Extracted material |
/-- Every group with a fragment has taken MCHK: TRAPPC is where its oldest fragment stands, and no handler of it runs on (R164, R166, R171). -/
def checked (t t' : Team) : Prop := ∀ (k : Nat) (g : Group), t.live.groups[k]? = some g → ∃ g' : Group, t'.live.groups[k]? = some g' ∧ g'.v = g.v ∧
  g'.s = g.s ∧ g'.p = g.p ∧ g'.frags = g.frags ∧ (g.frags ≠ [] → g'.handler = none ∧ g'.trap.code = 14 ∧
    ∃ f ∈ g.frags, g'.trap.pc = f.pc ∧ ∀ x ∈ g.frags, f.age ≤ x.age)

/-- A launch has failed, and none of its running teams is left. -/
def failed (s' : State) (id code : Nat) : Prop :=
  (∃ l, s'.launch? id = some l ∧ l.status = .failed code) ∧ ∀ t ∈ s'.teams, t.launch = id → t.running = false

end Sys2Proof.Statements

/-- SRAM_ECC_ERROR (R6, R164, R166, R171, R298): a corrected word is logged; one that the checkpoint does without is a machine check, and asks for a
rollback; another faults the launch with MCHK, or restarts a durable team. -/
def Sys2Proof.Statements.SramErrors : Prop := ∀ (loc : SramLoc) (t : Team) (s : State), s.team? (sramTeam loc) = some t → t.saved = false →
  (∃ s', exec (.sramEccError loc true) s = .next s' ∧ s' = { s with dies := s'.dies } ∧ logs s s' (t.core / 36) 1 0 t.core 0) ∧
  (t.intact loc = true → ∃ s' t', exec (.sramEccError loc false) s = .next s' ∧ logs s s' (t.core / 36) 1 3 t.core 0 ∧
    s' = { s with dies := s'.dies, teams := s'.teams } ∧ s'.team? t.id = some t' ∧ t'.rb = true ∧ t'.live.scr = t.live.scr ∧ checked t t') ∧
  (t.intact loc = false → s.durable t.launch = false → ∃ s', exec (.sramEccError loc false) s = .next s' ∧ logs s s' (t.core / 36) 1 3 t.core 0 ∧
    faults s s' t 14) ∧
  (t.intact loc = false → s.durable t.launch = true → (∀ l, s.launch? t.launch = some l → l.status.ended = false) →
    ∃ s', exec (.sramEccError loc false) s = .next s' ∧ logs s s' (t.core / 36) 1 3 t.core 0 ∧ restarted s' t ∧
      ∀ k, s.core? t.core = some k → ∃ t', s'.team? t.id = some t' ∧ t'.avoid = some k.phys)

/-- CACHE_ECC_ERROR, DRAM_ECC_ERROR and CXL_POISON (R5, R299, R301): a corrected error is logged; a clean line is dropped and read again, a dirty
one, a DRAM line and a CXL line are poisoned. The loss of a dirty line is the failure of a cache slice: the durable launches with memory there
restart (DEDUCED, log 119). -/
def Sys2Proof.Statements.LineErrors : Prop := ∀ (line : Nat) (s : State),
  let dirty := s.cache.any fun c => c.1 == line && c.2
  (∃ s', exec (.cacheEccError line true) s = .next s' ∧ s' = { s with dies := s'.dies } ∧ logsLine s s' 4 0 line) ∧
  (∃ s', exec (.dramEccError line true) s = .next s' ∧ s' = { s with dies := s'.dies } ∧ logsLine s s' 5 0 line) ∧
  (dirty = false ∨ (∀ l ∈ s.launches, s.onChannel (· == line) l = false) →
    ∃ s', exec (.cacheEccError line false) s = .next s' ∧ s' = { s with dies := s'.dies, cache := s'.cache, poison := s'.poison } ∧ logsLine s s' 4 3 line ∧
    s'.cache = s.cache.filter (fun c => c.1 ≠ line) ∧ (∀ l, l ≠ line → s'.isPoisoned l = s.isPoisoned l) ∧
    s'.isPoisoned line = (dirty || s.isPoisoned line)) ∧
  (∀ t l, (s.teams.map (·.id)).Nodup → dirty = true → s.team? t.id = some t → t.saved = false → s.launch? t.launch = some l → l.durable = true → l.status.ended = false →
    l.hit = false → s.onChannel (· == line) l = true → ∃ s', exec (.cacheEccError line false) s = .next s' ∧ restarted s' t) ∧
  (∃ s', exec (.dramEccError line false) s = .next s' ∧ s' = { s with dies := s'.dies, poison := s'.poison } ∧
    logsLine s s' 5 3 line ∧ s'.isPoisoned line = true ∧ ∀ l, l ≠ line → s'.isPoisoned l = s.isPoisoned l) ∧
  (let port := (Config.cxlPort line).val
   ∃ s', exec (.cxlPoison line) s = .next s' ∧ s' = { s with dies := s'.dies, poison := s'.poison } ∧
    logs s s' (port / 2) 9 3 port (line / 1024) ∧ s'.isPoisoned line = true ∧ ∀ l, l ≠ line → s'.isPoisoned l = s.isPoisoned l)

/-- VERTICAL_BUS_PARITY_FAIL and CHANNEL_LOSS (R5, R300, R302): each failed retry is logged; after three a spare lane takes over, and with none left,
or one that fails too, the channel is retired: its lines read as poisoned, until they are written again, and no other line does. That is all
where no team is saved, and no launch has memory, its record or a durable checkpoint on the channel; a team of a durable launch with memory there
alone goes back to its latest durable checkpoint.
Where the spec leaves a choice: log 78, 81, 82. -/
def Sys2Proof.Statements.ChannelErrors : Prop := ∀ (die chan : Nat) (s : State), die < 4 → chan < 16 → (s.chan die chan).retired = false →
  (∀ c ∈ s.chans, c.die = die → c.chan = chan → c.ranges = []) →
  let on := fun (l : Nat) => (s.regionOf (64 * l)).isNone && s.chanOf l == 16 * die + chan
  let copied := fun (l : Launch) => l.copyChans.contains (16 * die + chan) = true ∨
    ∃ t ∈ s.teams, t.launch = l.id ∧ t.durChans.contains (16 * die + chan) = true
  let quiet := (∀ t ∈ s.teams, t.saved = false ∧ t.durChans.contains (16 * die + chan) = false) ∧
    ∀ l ∈ s.launches, s.onChannel on l = false ∧ l.copyChans.contains (16 * die + chan) = false
  let lost := fun (s' : State) => (s'.chan die chan).retired = true ∧ s'.mem = s.mem ∧ s'.teams = s.teams ∧
    (∀ l, on l = true → s'.isPoisoned l = true ∧ ∀ c ∈ s'.cache, c.1 ≠ l) ∧ ∀ l, on l = false → s'.isPoisoned l = s.isPoisoned l
  (∀ lane n spare, n < 3 → ∃ s', exec (.verticalBusParityFail die chan lane n spare) s = .next s' ∧ s' = { s with dies := s'.dies } ∧
    s'.dies.map (fun d => (d.id, d.count)) = s.dies.map fun d => (d.id, if d.id = die ∧ 0 < n then (d.count + n) % 2 ^ 64 else d.count)) ∧
  (∀ lane n, 3 ≤ n → 0 < (s.chan die chan).spare → ∃ s', exec (.verticalBusParityFail die chan lane n false) s = .next s' ∧
    s' = { s with dies := s'.dies, chans := s'.chans } ∧ s'.chan die chan = { s.chan die chan with spare := (s.chan die chan).spare - 1 }) ∧
  (∀ lane n spare, quiet → 3 ≤ n → (s.chan die chan).spare = 0 ∨ spare = true →
    ∃ s', exec (.verticalBusParityFail die chan lane n spare) s = .next s' ∧ lost s') ∧
  (quiet → ∃ s', exec (.channelLoss die chan) s = .next s' ∧ lost s' ∧ logs s s' die 5 4 chan 0) ∧
  (∀ t l, (s.teams.map (·.id)).Nodup → s.team? t.id = some t → t.saved = false → s.launch? t.launch = some l → l.durable = true →
    l.status.ended = false → l.hit = false → s.onChannel on l = true → (∀ k ∈ s.launches, k.id = l.id → ¬ copied k) → ∃ s', exec (.channelLoss die chan) s = .next s' ∧ restarted s' t)

/-- NOC_CRC_FAIL (R267): a payload kills the contexts of the packet's function, whose launches report FAULTED with MCHK; a header those of every
function of the partitions that own the core, with DEVICE-FAILED; a packet whose CRCs hold changes nothing. Where the spec leaves a choice:
log 85. -/
def Sys2Proof.Statements.NocErrors : Prop := ∀ (vf core : Nat) (s : State), (s.launches.map (·.id)).Nodup →
  (exec (.nocCrcFail false false vf core) s = .next s) ∧
  (∃ s', exec (.nocCrcFail false true vf core) s = .next s' ∧ logs s s' (core / 36) 2 3 core 0 ∧
    ∀ l f, s.launch? l.id = some l → l.status.ended = false → s.func? l.vf = some f → l ∈ s.launches →
      (f.vf = vf → failed s' l.id 1 ∧ ∃ k, s'.launch? l.id = some k ∧ k.fcode = 14) ∧
      (f.vf ≠ vf → ∃ k, s'.launch? l.id = some k ∧ k.uncounted = l.uncounted)) ∧
  (∀ pay, ∃ s', exec (.nocCrcFail true pay vf core) s = .next s' ∧ logs s s' (core / 36) 3 3 core 0 ∧
    ∀ l f, s.launch? l.id = some l → l.status.ended = false → s.func? l.vf = some f → l ∈ s.launches →
      (f.part ∈ s.ownersOf core → failed s' l.id 6) ∧ (f.part ∉ s.ownersOf core → ∃ k, s'.launch? l.id = some k ∧ k.uncounted = l.uncounted))

/-- CORE_LOSS (R5, R178, R302, R303): what stands on the core is lost, and its launches report CORE-LOST unless they are durable, or DEVICE-FAILED where
they have lost a unit before; the teams of durable ones restart; a spare core of the die takes the number, and without one the partition that
holds the die's cores alone is short of a core; where no partition held the lost core none gives one up. Where the spec leaves a choice: log 68,
86. -/
def Sys2Proof.Statements.CoreErrors : Prop := ∀ (core : Nat) (k : Core) (s : State), s.core? core = some k →
  (k.alive = false → exec (.coreLoss core) s = .next s) ∧
  (k.alive = true → ∃ s', exec (.coreLoss core) s = .next s' ∧
    (∀ t ∈ s.teams, t.core = core → t.saved = false → s.durable t.launch = false → s'.team? t.id = none ∧
      ∀ l, s.launch? t.launch = some l → l.status.ended = false → failed s' l.id (if l.hit then 6 else 2)) ∧
    (∀ t l, (s.teams.map (·.id)).Nodup → s.team? t.id = some t → t.core = core → t.saved = false → s.launch? t.launch = some l →
      l.durable = true → l.status.ended = false → if l.hit then failed s' l.id 6 else restarted s' t) ∧
    (∀ d p rest, s.dies.find? (fun d => d.id == core / 36) = some d → d.spares = p :: rest →
      s'.core? core = some { k with phys := p, alive := true, elb := 262144, late := [] } ∧
      ∃ d', s'.dies.find? (fun d => d.id == core / 36) = some d' ∧ d'.spares = rest ∧ d'.count = (d.count + 1) % 2 ^ 64) ∧
    (∀ d p, s.dies.find? (fun d => d.id == core / 36) = some d → d.spares = [] → s.part? p.id = some p → p.rank < 64 → p.cores.getLsbD core = true →
      core < 144 → s.parts = [p] →
        s'.deficits = s.deficits ++ [⟨p.id, true, 1⟩] ∧ ∃ p', s'.parts = [p'] ∧ p'.cores = p.cores &&& ~~~(1#192 <<< core)) ∧
    (∀ d, s.dies.find? (fun d => d.id == core / 36) = some d → d.spares = [] → (∀ p ∈ s.parts, p.cores.getLsbD core = false) →
      s'.deficits = s.deficits ∧ s'.parts.map (fun p => (p.id, p.cores)) = s.parts.map fun p => (p.id, p.cores)))

/-- DIE_FAILURE (R2, R5, R295, R303): the launches with a team, the saved state of one, or memory on the die report DEVICE-FAILED, and so do those
whose record, or durable checkpoint, has no other copy left; its cores work no more and leave every partition; a die fails once. Where the spec
leaves a choice: log 84, 107. -/
def Sys2Proof.Statements.DieErrors : Prop := ∀ (die : Nat) (d : Die) (s : State), s.dies.find? (fun d => d.id == die) = some d → die < 4 →
  let gone := fun (x : Nat) => x = die ∨ ∀ y ∈ s.dies, y.id = x → y.failed = true
  let on := fun (i : Nat) => (s.regionOf (64 * i)).isNone && s.chanOf i / 16 == die
  (s.dies.all (fun x => x.id != die || x.failed) = true → exec (.dieFailure die) s = .next s) ∧
  (d.failed = false → ∃ s', exec (.dieFailure die) s = .next s' ∧
    (∀ t ∈ s.teams, (t.saved = false ∧ t.core / 36 = die) ∨ t.savedOn on = true → s'.team? t.id = none ∧
      ∀ l, s.launch? t.launch = some l → l.status.ended = false → failed s' l.id 6) ∧
    (∀ l, s.launch? l.id = some l → l ∈ s.launches → l.status.ended = false →
      (∀ x ∈ l.copies, gone x) ∨ (l.durable = true ∧ ∃ t ∈ s.teams, t.launch = l.id ∧ ∀ x ∈ t.durDies, gone x) ∨ s.onChannel on l = true →
        failed s' l.id 6) ∧
    (∀ p ∈ s'.parts, ∀ c, c < 36 → p.cores.getLsbD (36 * die + c) = false) ∧
    (∀ k ∈ s'.cores, k.id / 36 = die → k.alive = false) ∧ ∀ x ∈ s'.dies, x.id = die → x.failed = true ∧ x.spares = [])

/-- The errors of chapter 18. -/
def Obligations.Errors : Prop := Statements.SramErrors ∧ Statements.LineErrors ∧ Statements.ChannelErrors ∧ Statements.NocErrors ∧
  Statements.CoreErrors ∧ Statements.DieErrors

Try it | Print the lines above from the one with "(∀ l, on l = true" through the one with "those of every", both included, exactly as written and nothing more.

Reply to the exercise |
    (∀ l, on l = true → s'.isPoisoned l = true ∧ ∀ c ∈ s'.cache, c.1 ≠ l) ∧ ∀ l, on l = false → s'.isPoisoned l = s.isPoisoned l
  (∀ lane n spare, n < 3 → ∃ s', exec (.verticalBusParityFail die chan lane n spare) s = .next s' ∧ s' = { s with dies := s'.dies } ∧
    s'.dies.map (fun d => (d.id, d.count)) = s.dies.map fun d => (d.id, if d.id = die ∧ 0 < n then (d.count + n) % 2 ^ 64 else d.count)) ∧
  (∀ lane n, 3 ≤ n → 0 < (s.chan die chan).spare → ∃ s', exec (.verticalBusParityFail die chan lane n false) s = .next s' ∧
    s' = { s with dies := s'.dies, chans := s'.chans } ∧ s'.chan die chan = { s.chan die chan with spare := (s.chan die chan).spare - 1 }) ∧
  (∀ lane n spare, quiet → 3 ≤ n → (s.chan die chan).spare = 0 ∨ spare = true →
    ∃ s', exec (.verticalBusParityFail die chan lane n spare) s = .next s' ∧ lost s') ∧
  (quiet → ∃ s', exec (.channelLoss die chan) s = .next s' ∧ lost s' ∧ logs s s' die 5 4 chan 0) ∧
  (∀ t l, (s.teams.map (·.id)).Nodup → s.team? t.id = some t → t.saved = false → s.launch? t.launch = some l → l.durable = true →
    l.status.ended = false → l.hit = false → s.onChannel on l = true → (∀ k ∈ s.launches, k.id = l.id → ¬ copied k) → ∃ s', exec (.channelLoss die chan) s = .next s' ∧ restarted s' t)

/-- NOC_CRC_FAIL (R267): a payload kills the contexts of the packet's function, whose launches report FAULTED with MCHK; a header those of every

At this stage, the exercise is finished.